=== Raw data ===

/-! `setRequesters` -/

@[simp] theorem State.params_setRequesters (rs : List Requester) : (s.setRequesters rs).params = s.params := rfl
@[simp] theorem State.active_setRequesters (rs : List Requester) : (s.setRequesters rs).active = s.active := rfl
@[simp] theorem State.prioEn_setRequesters (rs : List Requester) : (s.setRequesters rs).prioEn = s.prioEn := rfl
@[simp] theorem State.laneCount_setRequesters (rs : List Requester) : (s.setRequesters rs).laneCount = s.laneCount := rfl
@[simp] theorem State.slotCount_setRequesters (rs : List Requester) : (s.setRequesters rs).slotCount = s.slotCount := rfl
@[simp] theorem State.slotSize_setRequesters (rs : List Requester) : (s.setRequesters rs).slotSize = s.slotSize := rfl
@[simp] theorem State.widx_setRequesters (rs : List Requester) : (s.setRequesters rs).widx = s.widx := rfl
@[simp] theorem State.ridx_setRequesters (rs : List Requester) : (s.setRequesters rs).ridx = s.ridx := rfl
@[simp] theorem State.store_setRequesters (rs : List Requester) : (s.setRequesters rs).store = s.store := rfl
@[simp] theorem State.dout_setRequesters (rs : List Requester) : (s.setRequesters rs).dout = s.dout := rfl
@[simp] theorem State.din_setRequesters (rs : List Requester) : (s.setRequesters rs).din = s.din := rfl
@[simp] theorem State.response_setRequesters (rs : List Requester) : (s.setRequesters rs).response = s.response := rfl
@[simp] theorem State.requesters_setRequesters (rs : List Requester) : (s.setRequesters rs).requesters = rs := rfl
@[simp] theorem State.schedule_setRequesters (rs : List Requester) : (s.setRequesters rs).schedule = s.schedule := rfl
@[simp] theorem State.draws_setRequesters (rs : List Requester) : (s.setRequesters rs).draws = s.draws := rfl

/-! `setSchedule` -/

@[simp] theorem State.params_setSchedule (es : List Event) : (s.setSchedule es).params = s.params := rfl
@[simp] theorem State.active_setSchedule (es : List Event) : (s.setSchedule es).active = s.active := rfl
@[simp] theorem State.prioEn_setSchedule (es : List Event) : (s.setSchedule es).prioEn = s.prioEn := rfl
@[simp] theorem State.laneCount_setSchedule (es : List Event) : (s.setSchedule es).laneCount = s.laneCount := rfl
@[simp] theorem State.slotCount_setSchedule (es : List Event) : (s.setSchedule es).slotCount = s.slotCount := rfl
@[simp] theorem State.slotSize_setSchedule (es : List Event) : (s.setSchedule es).slotSize = s.slotSize := rfl
@[simp] theorem State.widx_setSchedule (es : List Event) : (s.setSchedule es).widx = s.widx := rfl
@[simp] theorem State.ridx_setSchedule (es : List Event) : (s.setSchedule es).ridx = s.ridx := rfl
@[simp] theorem State.store_setSchedule (es : List Event) : (s.setSchedule es).store = s.store := rfl
@[simp] theorem State.dout_setSchedule (es : List Event) : (s.setSchedule es).dout = s.dout := rfl
@[simp] theorem State.din_setSchedule (es : List Event) : (s.setSchedule es).din = s.din := rfl
@[simp] theorem State.response_setSchedule (es : List Event) : (s.setSchedule es).response = s.response := rfl
@[simp] theorem State.requesters_setSchedule (es : List Event) : (s.setSchedule es).requesters = s.requesters := rfl
@[simp] theorem State.schedule_setSchedule (es : List Event) : (s.setSchedule es).schedule = es := rfl
@[simp] theorem State.draws_setSchedule (es : List Event) : (s.setSchedule es).draws = s.draws := rfl

/-! `draw` -/

@[simp] theorem State.params_draw : s.draw.params = s.params := rfl
@[simp] theorem State.active_draw : s.draw.active = s.active := rfl
@[simp] theorem State.prioEn_draw : s.draw.prioEn = s.prioEn := rfl
@[simp] theorem State.laneCount_draw : s.draw.laneCount = s.laneCount := rfl
@[simp] theorem State.slotCount_draw : s.draw.slotCount = s.slotCount := rfl
@[simp] theorem State.slotSize_draw : s.draw.slotSize = s.slotSize := rfl
@[simp] theorem State.widx_draw : s.draw.widx = s.widx := rfl
@[simp] theorem State.ridx_draw : s.draw.ridx = s.ridx := rfl
@[simp] theorem State.store_draw : s.draw.store = s.store := rfl
@[simp] theorem State.dout_draw : s.draw.dout = s.dout := rfl
@[simp] theorem State.din_draw : s.draw.din = s.din := rfl
@[simp] theorem State.response_draw : s.draw.response = s.response := rfl
@[simp] theorem State.requesters_draw : s.draw.requesters = s.requesters := rfl
@[simp] theorem State.schedule_draw : s.draw.schedule = s.schedule := rfl
@[simp] theorem State.draws_draw : s.draw.draws = s.draws + 1 := rfl

/-! `configure` -/

@[simp] theorem State.params_configure (a p : Bool) (lc sc ss : BitVec 8) : (s.configure a p lc sc ss).params = s.params := rfl
@[simp] theorem State.active_configure (a p : Bool) (lc sc ss : BitVec 8) : (s.configure a p lc sc ss).active = a := rfl
@[simp] theorem State.prioEn_configure (a p : Bool) (lc sc ss : BitVec 8) : (s.configure a p lc sc ss).prioEn = p := rfl
@[simp] theorem State.laneCount_configure (a p : Bool) (lc sc ss : BitVec 8) : (s.configure a p lc sc ss).laneCount = lc := rfl
@[simp] theorem State.slotCount_configure (a p : Bool) (lc sc ss : BitVec 8) : (s.configure a p lc sc ss).slotCount = sc := rfl
@[simp] theorem State.slotSize_configure (a p : Bool) (lc sc ss : BitVec 8) : (s.configure a p lc sc ss).slotSize = ss := rfl
@[simp] theorem State.widx_configure (a p : Bool) (lc sc ss : BitVec 8) : (s.configure a p lc sc ss).widx = List.replicate s.params.maxLanes 0 := rfl
@[simp] theorem State.ridx_configure (a p : Bool) (lc sc ss : BitVec 8) : (s.configure a p lc sc ss).ridx = List.replicate s.params.maxLanes 0 := rfl
@[simp] theorem State.store_configure (a p : Bool) (lc sc ss : BitVec 8) : (s.configure a p lc sc ss).store = s.store := rfl
@[simp] theorem State.dout_configure (a p : Bool) (lc sc ss : BitVec 8) : (s.configure a p lc sc ss).dout = s.dout := rfl
@[simp] theorem State.din_configure (a p : Bool) (lc sc ss : BitVec 8) : (s.configure a p lc sc ss).din = s.din := rfl
@[simp] theorem State.response_configure (a p : Bool) (lc sc ss : BitVec 8) : (s.configure a p lc sc ss).response = s.response := rfl
@[simp] theorem State.requesters_configure (a p : Bool) (lc sc ss : BitVec 8) : (s.configure a p lc sc ss).requesters = s.requesters := rfl
@[simp] theorem State.schedule_configure (a p : Bool) (lc sc ss : BitVec 8) : (s.configure a p lc sc ss).schedule = s.schedule := rfl
@[simp] theorem State.draws_configure (a p : Bool) (lc sc ss : BitVec 8) : (s.configure a p lc sc ss).draws = s.draws := rfl

/-! `zeroStore` -/

@[simp] theorem State.params_zeroStore (n : Nat) : (s.zeroStore n).params = s.params := rfl
@[simp] theorem State.active_zeroStore (n : Nat) : (s.zeroStore n).active = s.active := rfl
@[simp] theorem State.prioEn_zeroStore (n : Nat) : (s.zeroStore n).prioEn = s.prioEn := rfl
@[simp] theorem State.laneCount_zeroStore (n : Nat) : (s.zeroStore n).laneCount = s.laneCount := rfl
@[simp] theorem State.slotCount_zeroStore (n : Nat) : (s.zeroStore n).slotCount = s.slotCount := rfl
@[simp] theorem State.slotSize_zeroStore (n : Nat) : (s.zeroStore n).slotSize = s.slotSize := rfl
@[simp] theorem State.widx_zeroStore (n : Nat) : (s.zeroStore n).widx = s.widx := rfl
@[simp] theorem State.ridx_zeroStore (n : Nat) : (s.zeroStore n).ridx = s.ridx := rfl
@[simp] theorem State.store_zeroStore (n : Nat) : (s.zeroStore n).store = s.store.zeroFill 0 n := rfl
@[simp] theorem State.dout_zeroStore (n : Nat) : (s.zeroStore n).dout = s.dout := rfl
@[simp] theorem State.din_zeroStore (n : Nat) : (s.zeroStore n).din = s.din := rfl
@[simp] theorem State.response_zeroStore (n : Nat) : (s.zeroStore n).response = s.response := rfl
@[simp] theorem State.requesters_zeroStore (n : Nat) : (s.zeroStore n).requesters = s.requesters := rfl
@[simp] theorem State.schedule_zeroStore (n : Nat) : (s.zeroStore n).schedule = s.schedule := rfl
@[simp] theorem State.draws_zeroStore (n : Nat) : (s.zeroStore n).draws = s.draws := rfl

/-! `resetWith` -/

@[simp] theorem State.params_resetWith (p : Params) (rs : List Requester) (es : List Event) (n : Nat) :
    (State.resetWith p rs es n).params = p := rfl
@[simp] theorem State.active_resetWith (p : Params) (rs : List Requester) (es : List Event) (n : Nat) :
    (State.resetWith p rs es n).active = false := rfl
@[simp] theorem State.prioEn_resetWith (p : Params) (rs : List Requester) (es : List Event) (n : Nat) :
    (State.resetWith p rs es n).prioEn = false := rfl
@[simp] theorem State.laneCount_resetWith (p : Params) (rs : List Requester) (es : List Event) (n : Nat) :
    (State.resetWith p rs es n).laneCount = 0 := rfl
@[simp] theorem State.slotCount_resetWith (p : Params) (rs : List Requester) (es : List Event) (n : Nat) :
    (State.resetWith p rs es n).slotCount = 0 := rfl
@[simp] theorem State.slotSize_resetWith (p : Params) (rs : List Requester) (es : List Event) (n : Nat) :
    (State.resetWith p rs es n).slotSize = 0 := rfl
@[simp] theorem State.widx_resetWith (p : Params) (rs : List Requester) (es : List Event) (n : Nat) :
    (State.resetWith p rs es n).widx = List.replicate p.maxLanes 0 := rfl
@[simp] theorem State.ridx_resetWith (p : Params) (rs : List Requester) (es : List Event) (n : Nat) :
    (State.resetWith p rs es n).ridx = List.replicate p.maxLanes 0 := rfl
@[simp] theorem State.store_resetWith (p : Params) (rs : List Requester) (es : List Event) (n : Nat) :
    (State.resetWith p rs es n).store = [] := rfl
@[simp] theorem State.dout_resetWith (p : Params) (rs : List Requester) (es : List Event) (n : Nat) :
    (State.resetWith p rs es n).dout = freeDoutVec n := rfl
@[simp] theorem State.din_resetWith (p : Params) (rs : List Requester) (es : List Event) (n : Nat) :
    (State.resetWith p rs es n).din = Vector.replicate dataWidth 0 := rfl
@[simp] theorem State.response_resetWith (p : Params) (rs : List Requester) (es : List Event) (n : Nat) :
    (State.resetWith p rs es n).response = none := rfl
@[simp] theorem State.requesters_resetWith (p : Params) (rs : List Requester) (es : List Event) (n : Nat) :
    (State.resetWith p rs es n).requesters = rs := rfl
@[simp] theorem State.schedule_resetWith (p : Params) (rs : List Requester) (es : List Event) (n : Nat) :
    (State.resetWith p rs es n).schedule = es := rfl
@[simp] theorem State.draws_resetWith (p : Params) (rs : List Requester) (es : List Event) (n : Nat) :
    (State.resetWith p rs es n).draws = n + 1 := rfl

end Fields

/-! Two states are equal when their fields are. -/

theorem State.ext_fields {s t : State} (h1 : s.params = t.params) (h2 : s.active = t.active)
    (h3 : s.prioEn = t.prioEn) (h4 : s.laneCount = t.laneCount) (h5 : s.slotCount = t.slotCount)
    (h6 : s.slotSize = t.slotSize) (h7 : s.widx = t.widx) (h8 : s.ridx = t.ridx) (h9 : s.store = t.store)
    (h10 : s.dout = t.dout) (h11 : s.din = t.din) (h12 : s.response = t.response)
    (h13 : s.requesters = t.requesters) (h14 : s.schedule = t.schedule) (h15 : s.draws = t.draws) : s = t := by
  cases s; cases t; simp_all

end Sys2Proof.Machine
end

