-- ==== Sys2Proof/Tests/Slice0.lean ====
section
/-! SUPPORT. The model's own tests: ill-formed lines, words written out from the spec's encodings,
one-step vectors of spec/95_test_vectors.md, and for each obligation with hypotheses a state and
operands that meet them, at the boundary of each clause. -/

namespace Sys2Proof.Tests

open Sys2Proof.Machine

/-! ### Small states -/

/-- A block of 2 lanes and 16 store bytes. -/
def small (c : PopEmptyCheck) (e : PrioEmptyStatus) : Params := ⟨2, 16, c, e⟩

/-- That block right after reset. -/
def fresh : State := State.resetWith (small .exact .noData) [] [] 0

/-- Active in single-lane mode, with lane 0's indices and a store. -/
def single (c : PopEmptyCheck) (sc ss : BitVec 8) (w r : Index) (m : Memory) : State :=
  { State.resetWith (small c .noData) [] [] 0 with
    active := true, laneCount := 1, slotCount := sc, slotSize := ss, widx := [w, 0], ridx := [r, 0], store := m }

/-- Active in priority mode with 2 lanes of 4 slots of 2 bytes, which fill the store. -/
def prio (e : PrioEmptyStatus) (w r : List Index) (m : Memory) : State :=
  { State.resetWith (small .exact e) [] [] 0 with
    active := true, prioEn := true, laneCount := 2, slotCount := 4, slotSize := 2, widx := w, ridx := r, store := m }

/-- The block of spec/95_test_vectors.md after `REGISTER 0, 0, 4, 8`, with lane 0's indices and a store. -/
def vec048 (c : PopEmptyCheck) (w r : Index) (m : Memory) : State :=
  { State.resetWith ⟨8, 2048, c, .noData⟩ [] [] 0 with
    active := true, laneCount := 1, slotCount := 4, slotSize := 8, widx := w :: List.replicate 7 0
    ridx := r :: List.replicate 7 0, store := m }

/-- The block of spec/95_test_vectors.md after `REGISTER 1, 3, 4, 2`, with indices and a store. -/
def vec1342 (w r : List Index) (m : Memory) : State :=
  { State.resetWith ⟨8, 2048, .exact, .noData⟩ [] [] 0 with
    active := true, prioEn := true, laneCount := 3, slotCount := 4, slotSize := 2
    widx := w ++ List.replicate 5 0, ridx := r ++ List.replicate 5 0, store := m }

/-- What the vectors of spec/95_test_vectors.md tell of an end state: the lifecycle, PRIO_EN, the geometry,
the indices of the first three lanes, and the response's status code. -/
structure Summary where
  active : Bool
  prioEn : Bool
  geometry : List Nat
  widx : List Nat
  ridx : List Nat
  status : Option (BitVec 2)
  deriving DecidableEq, Repr

/-- The summary of an outcome's next state. -/
def summary : Outcome → Option Summary
  | .next t =>
    some ⟨t.active, t.prioEn, [t.laneCount.toNat, t.slotCount.toNat, t.slotSize.toNat], [t.W 0, t.W 1, t.W 2],
      [t.R 0, t.R 1, t.R 2], t.response.map fun r => r.status.code⟩
  | _ => none

/-- The first `n` bytes of the DOUT copy in an outcome's response. -/
def doutOf (n : Nat) : Outcome → Option (List Byte)
  | .next t => t.response.bind fun r => r.dout.map fun d => d.toList.take n
  | _ => none

/-- The bytes at offsets `[a, a + n)` of an outcome's store. -/
def storeOf (a n : Nat) : Outcome → Option (List Byte)
  | .next t => some (t.store.readBytes a n)
  | _ => none

/-! ### Well-formedness: each check refuses an ill-formed line (30_encoding.md R82 to R84, R93) -/

theorem test_wf_register_pe : AsmLine.wellFormed (.register 2 0 4 8) = false := by decide
theorem test_wf_register_level : AsmLine.wellFormed (.register 1 256 4 8) = false := by decide
theorem test_wf_register_scount : AsmLine.wellFormed (.register 0 0 256 8) = false := by decide
theorem test_wf_register_ssize : AsmLine.wellFormed (.register 0 0 4 256) = false := by decide
theorem test_wf_push_lane : AsmLine.wellFormed (.push 256 1 [120]) = false := by decide
theorem test_wf_push_len : AsmLine.wellFormed (.push 0 65536 []) = false := by decide
theorem test_wf_push_list_length : AsmLine.wellFormed (.push 0 2 [120]) = false := by decide
theorem test_wf_push_byte : AsmLine.wellFormed (.push 0 1 [256]) = false := by decide
theorem test_wf_word : AsmLine.wellFormed (.word 0x100000000) = false := by decide
theorem test_wf_ill_formed_has_no_word : assemble (.register 2 0 4 8) = none := by decide
theorem test_wf_well_formed_lines :
    (AsmLine.register 1 255 255 255).wellFormed = true ∧ AsmLine.unregister.wellFormed = true ∧
      (AsmLine.push 255 2 [97, 255]).wellFormed = true ∧ AsmLine.pop.wellFormed = true ∧
      (AsmLine.word 0xFFFFFFFF).wellFormed = true := by decide
/-- 95_test_vectors.md V3, V34, V50: the words of three lines. -/
theorem test_assemble_words :
    ((assemble (.register 1 3 4 2)).map Prod.fst, (assemble (.push 200 1 [120])).map Prod.fst,
      (assemble .pop).map Prod.fst) = (some 0x02040311, some 0x0001C803, some 0x00000004) := by decide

===

— Problem details —
Copy every line from the records that holds the string "some".

— Answer section —
    some ⟨t.active, t.prioEn, [t.laneCount.toNat, t.slotCount.toNat, t.slotSize.toNat], [t.W 0, t.W 1, t.W 2],
  | .next t => some (t.store.readBytes a n)
      (assemble .pop).map Prod.fst) = (some 0x02040311, some 0x0001C803, some 0x00000004) := by decide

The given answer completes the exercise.